「Waylandメインにして半月が経った」からおよそ1ヶ月半経ちました。いろいろあったのでレポートしておこうと思います。
Ubuntu24 + X11 + iBusの「日本語二重入力問題」
「半月が経った」では、Fcitx 5を使っていました。しかし、これを使っていた理由は、Ubuntu 24 + X11 + iBusだと、gnome desktopでファイル名を変えようとしたり、デフォルトの「テキストエディター」で日本語の文章を打っていると、日本語の文章が重複するという不具合があったからです。
以下、おそらく同様の問題です。
- ubuntu24.04.1 で、「ファイル」アプリや「テキストエディター」の日本語入力がおかしいとき
- Ubuntu24.04 でファイルエクスプローラnautilusのファイル、フォルダ名入力時に日本語が二重入力される問題をChatGPT5に解決してもらった。(再起動時になぜか日本語入力ができなくなるバグの、再起動なしの復旧方法も)
対応としては、X11では、iBusをやめてFcitx5にするということになります。
Wayland + iBusで始まるSHIFTキー固着問題
というわけで、今回はWaylandにしたわけですし、「せっかくWaylandにしたんだから、なるべくシンプルにしたい。これを機にiBusにしてみよう」……ということで、2月の後半(ちょうど一ヶ月目辺り)にiBusにしてみました。
さて、iBusにしたら、日本語二重化問題はなくなったんでしょうか? ……それが記憶がないんです。
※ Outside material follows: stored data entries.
theorem State.Moves.passed (h : s.Moves t i c q) (x : LineTest) :
    s.Moves (t.passed i x) i c { q with lastTest := some x, lineTest := none } := (h.tested (some x)).modRcl _

theorem Ev.lineTestResult_eq (e : Ev) (i : SecNo) (result : BitVec 16) : e.lineTestResult i result =
    let d := e.mod fun s => s.tested i (some ⟨result, s.partTime, (e.s.sec i).rcl.phase == .testing⟩)
    if (e.s.sec i).rcl.phase = .testing then
      if result = 0xFFFF ∨ result.toNat < (match e.s.programOf i with | none => 0 | some p => p.testMin)
      then d.shotFailed i .testFailed
      else (d.mod fun s => s.modRcl i fun q => { q with lineTest := none }).closeRequest i
    else d := by
  have judges : e.lineTestResult i result = if ((e.s.sec i).rcl.phase == .testing) = true then _ else _ := rfl
  rw [judges]
  simp only [beq_iff_eq]
  rfl

/-- R73: a result for an active section. -/
theorem Ev.takeLineTest_of_active (active : (e.s.secEntry i).active = true) (a b : Byte) :
    e.takeLineTest (.sec i) [a, b] = e.lineTestResult i (a ++ b) := if_pos active

/-- R73, R74: a test that fails, by its result or by its expiry, fails the shot with at most the result recorded. -/
theorem State.event_of_failed_test {k : Instr} {a b : Byte} (working : s.Working) (active : (s.secEntry i).active = true)
    (testing : (s.sec i).rcl.phase = .testing) (command : k = .lineTestResult (.sec i) [a, b] ∧
      (a ++ b = (0xFFFF : BitVec 16) ∨ ∃ p, s.programOf i = some p ∧ (a ++ b : BitVec 16).toNat < p.testMin) ∨
      k = .lineTestExpiry i ∧ dueNow s.partTime (s.sec i).rcl.lineTest = true) :
    ∃ x, s.BlindSettled ((Ev.between s (s.tested i x)).shotFailed i .testFailed).s → ∃ u, exec k s = .next u ∧
      ((Ev.between s (s.tested i x)).shotFailed i .testFailed).s.EndsAs u := by
  have old (x) : ((Ev.between s (s.tested i x)).shotFailed i .testFailed).old = s :=
    (Ev.FeedStands.refl.shotFailed .testFailed).old
  rcases command with ⟨rfl, low⟩ | ⟨rfl, due⟩
  · refine ⟨some ⟨a ++ b, s.partTime, true⟩, fun settled =>
      State.delivery_ends (f := fun e => e.takeLineTest (.sec i) [a, b]) working ?_ (old _) settled⟩
    have fails : a ++ b = (0xFFFF : BitVec 16) ∨
        (a ++ b : BitVec 16).toNat < (match s.programOf i with | none => 0 | some p => p.testMin) := by
      refine low.imp_right ?_
      rintro ⟨p, program, below⟩
      rw [program]
      exact below
    rw [Ev.takeLineTest_of_active active, Ev.lineTestResult_eq, Ev.start_s, if_pos testing, if_pos fails, testing]
    rfl
  · refine ⟨(s.sec i).rcl.lastTest, fun settled => State.event_ends (f := fun e => e.lineTestExpiry i) working.1 ?_ (old _) settled⟩
    have same : s.tested i (s.sec i).rcl.lastTest = s := State.modSec_same
      (f := fun y => { y with rcl := { y.rcl with lastTest := (s.sec i).rcl.lastTest } }) rfl
    rw [same]
    exact if_pos ⟨testing, due⟩

/-- R71, R74: how a shot that fails ends its sequence, or goes on. -/
theorem Ev.shotFailed_exhausted (mode : e.s.mode ≠ .observe) (current : e.s.liveIncident i = some r)
    (limit : e.s.limitReached i = true) : (e.shotFailed i o).s =
      (e.s.shotOver i r o).locksOut i .shotsExhausted (r.adds (e.s.sec i).rcl.shots o) := by
  obtain ⟨d, stands, fails⟩ := Ev.shotFailed_eq (o := o) mode current
  have live : d.s.liveIncident i = _ := stands ▸ State.liveIncident_shotOver current
  rw [fails, if_pos limit, Ev.lockout_s live, stands]

/-- R71: the same with a shot left: the hold is looked at as its dead time starts. -/
theorem State.holdFails_shotOver (current : s.liveIncident i = some r) (n : Nat) :
    (((s.shotOver i r o).waits i n).gated i).holdFails i =
      ((s.sec i).rcl.holdOverdue && !r.vehicles.all fun a => s.polesDownOrGone a.vehicle) := by
  rw [State.holdFails_gated n (State.incidentOf_of_live (State.liveIncident_shotOver current)),
    (State.Moves.start s i).shotOver.rcl]
  rfl

theorem Ev.shotFailed_held (mode : e.s.mode ≠ .observe) (current : e.s.liveIncident i = some r)
    (left : e.s.limitReached i = false)
    (held : ((e.s.sec i).rcl.holdOverdue && !r.vehicles.all fun a => e.s.polesDownOrGone a.vehicle) = true) :
    (e.shotFailed i o).s = ((((e.s.shotOver i r o).waits i ((e.s.sec i).rcl.shots + 1))).gated i).locksOut i
      .vehicleHoldExpired (r.adds (e.s.sec i).rcl.shots o) := by
  obtain ⟨d, stands, fails⟩ := Ev.shotFailed_eq (o := o) mode current
  have hold : ((d.s.waits i ((e.s.sec i).rcl.shots + 1)).gated i).holdFails i = true :=
    stands ▸ (State.holdFails_shotOver current _).trans held
  have gated := ((State.Moves.start d.s i).waits ((e.s.sec i).rcl.shots + 1)).gated
  have live : ((d.s.waits i ((e.s.sec i).rcl.shots + 1)).gated i).liveIncident i = _ :=
    (gated.liveIncident rfl rfl).trans (stands ▸ State.liveIncident_shotOver current)
  rw [fails, left, if_neg nofun, Ev.startDeadTime_of_held hold,
    Ev.lockout_s (e := d.mod fun s => (s.waits i ((e.s.sec i).rcl.shots + 1)).gated i) live, Ev.mod_s, stands]

theorem Ev.shotFailed_going (mode : e.s.mode ≠ .observe) (current : e.s.liveIncident i = some r)
    (left : e.s.limitReached i = false)
    (free : ((e.s.sec i).rcl.holdOverdue && !r.vehicles.all fun a => e.s.polesDownOrGone a.vehicle) = false) :
    (e.shotFailed i o).s = (e.s.shotOver i r o).begins i ((e.s.sec i).rcl.shots + 1) := by
  obtain ⟨d, stands, fails⟩ := Ev.shotFailed_eq (o := o) mode current
  have hold : ((d.s.waits i ((e.s.sec i).rcl.shots + 1)).gated i).holdFails i = false :=
    stands ▸ (State.holdFails_shotOver current _).trans free
  rw [fails, left, if_neg nofun, Ev.startDeadTime_eq hold, Ev.mod_s, stands]

/-- R78: what a lockout leaves at the end of its event. -/
theorem State.Moves.lockout_ends {u : State} {why : SecReason} (moves : s.Moves t i c q) (vehicles : t.vehicles = s.vehicles)
    (station : t.station = s.station) (background : t.background = s.background) (atEnd : (t.locksOut i why r).EndsAs u) :
    (u.sec i).ctl = { c with state := .lockedOut, reason := why } ∧ (u.sec i).rcl = q.ended ∧ u.vehicles = s.uncounted r ∧
      u.incidents = t.closedList r.number .lockedOut ∧ s.sameSecsBut u i ∧ u.station = s.station ∧
      u.background = s.background :=
  have moved := (moves.locksOut why).ends atEnd
  ⟨moved.ctl, moved.rcl, atEnd.vehicles.trans ((t.locksOut_vehicles i why r).trans (State.uncounted_congr vehicles r)),
    atEnd.incidents.trans (t.locksOut_incidents i why r), moved.others, atEnd.station.trans ((t.locksOut_station i why r).trans station),
    atEnd.background.trans ((t.locksOut_background i why r).trans background)⟩

section
variable (s : State) (i : SecNo) (x : Option LineTest) (r : Incident) (o : ShotOutcome) (n : Nat)

theorem State.shotOver_vehicles : (s.shotOver i r o).vehicles = s.vehicles := rfl
theorem State.gated_waits_mode : ((s.waits i n).gated i).mode = s.mode := rfl
theorem State.gated_waits_station : ((s.waits i n).gated i).station = s.station := rfl
theorem State.gated_waits_vehicles : ((s.waits i n).gated i).vehicles = s.vehicles := rfl
theorem State.gated_waits_background : ((s.waits i n).gated i).background = s.background := rfl
theorem State.gated_waits_closedList (k : Nat) (out : IncOutcome) :
    ((s.waits i n).gated i).closedList k out = s.closedList k out := rfl

theorem State.tested_shotOver_incidents : ((s.tested i x).shotOver i r o).incidents =
    s.shotList r.number ((s.sec i).rcl.shots, o) := by
  rw [State.shotOver_incidents, ((State.Moves.start s i).tested x).rcl]
  rfl

theorem State.tested_shotOver_closedList (k : Nat) (out : IncOutcome) : ((s.tested i x).shotOver i r o).closedList k out =
    ({ s with incidents := s.shotList r.number ((s.sec i).rcl.shots, o) } : State).closedList k out := by
  have stamp : ((s.tested i x).shotOver i r o).stamp = s.stamp := rfl
  rw [State.closedList, State.tested_shotOver_incidents, stamp]
  rfl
でも、記憶がなくても問題ないんです。そんなことが問題にならないくらい、Wayland + iBusは地獄なのです。唐突に起こるSHIFTキー固着問題の前には。
わりと上記先行事例そのままなんですが、キーボードで文字を入力していると、突然起こるのです。アルファベットは大文字しか打てなくなり、数字も1が!になったりするので打鍵不能。キーバインド類はSHIFTキーが押下されたままの反応になり、マウスクリックは複数選択(範囲選択)状態になる。
CodexやChatGPTに相談して、
- libinput は正常(pressed/releasedが出てる)
- journalctlに異常は振る舞いは見られない
というような感じで、根本的な原因がつかめない。
ぼくがxremapを使っていることから、CodexとChatGPTは、xremap(--features gnome)が原因だろうと、xremapのログや状況を確認してみるのだけど、決め手に欠ける状況が続く(ぼくとしてはxremapが原因だと、そうとうツラいので、そうあってほしくもない)。
上記Redditの記事だと、月1〜2回ということですが、そんなことない。ほぼ毎日、なんだったら多いときは1日3回くらい起こる。
というわけで、これはたまらんと、いったんX11に里帰りしました。
X11里帰り期間
2026年3月4日から3月8日までのあいだ、X11に里帰りをしました。X11では、冒頭に書いた「日本語二重入力問題」がしっかり残っているのでfcitx5に差し替えます。さて、この里帰りのあいだ、毎日のように起こっていた「SHIFTキー固着問題」はピタリと止まります。これはもう、Wayland + iBusで確定だな、と3月9日、Waylandに戻ります。
完全解決ではない Wayland + fcitx5
Wayland + fcitx5に戻って数日。SHIFTキー固着のない日々が続き、やはりWayland + iBusだったか、と結論づけようとした2026年3月13日、なんとWayland + fcitx5でもSHIFTキー固着が起こってしまいました。そうとう落ち込む気持ちで、Redditにあった「左右のSHIFTキーを交互に連打する」をやってみたところ、そのときはスコっと治ってしまいました。
もう一回起こったら、今度はもうちょっと丁寧に確認しようと思っていたんですが、仕事も忙しく、気がついたら、数日経っていました(本日は2026年3月17日)。
気持ちの悪さはあるものの、これくらいの頻度だったら、かつ「左右のSHIFTキーを交互に連打」でなおるんだったら、もうちょっと様子見かな、と思っています。どうにもだめなら、まだX11に戻らないといけないかもしれませんが。
関連情報: iBusとのお別れ
途中、Codexから、「iBusがクロなら、fcitxに環境を寄せたほうが安定する」とアドバイスを受け、以下のような措置をしています。
im-config -n fcitx5
- 入力メソッドの既定を fcitx5 にする処理
systemctl --user disable --now org.freedesktop.IBus.session.GNOME.service
systemctl --user mask org.freedesktop.IBus.session.GNOME.service
- ユーザー systemd の IBus 用 service を「今止める」かつ「次回以降の自動起動も無効化する」と「その service を起動不能にする」処理。
これが奏功しているかは、今の所わかりません。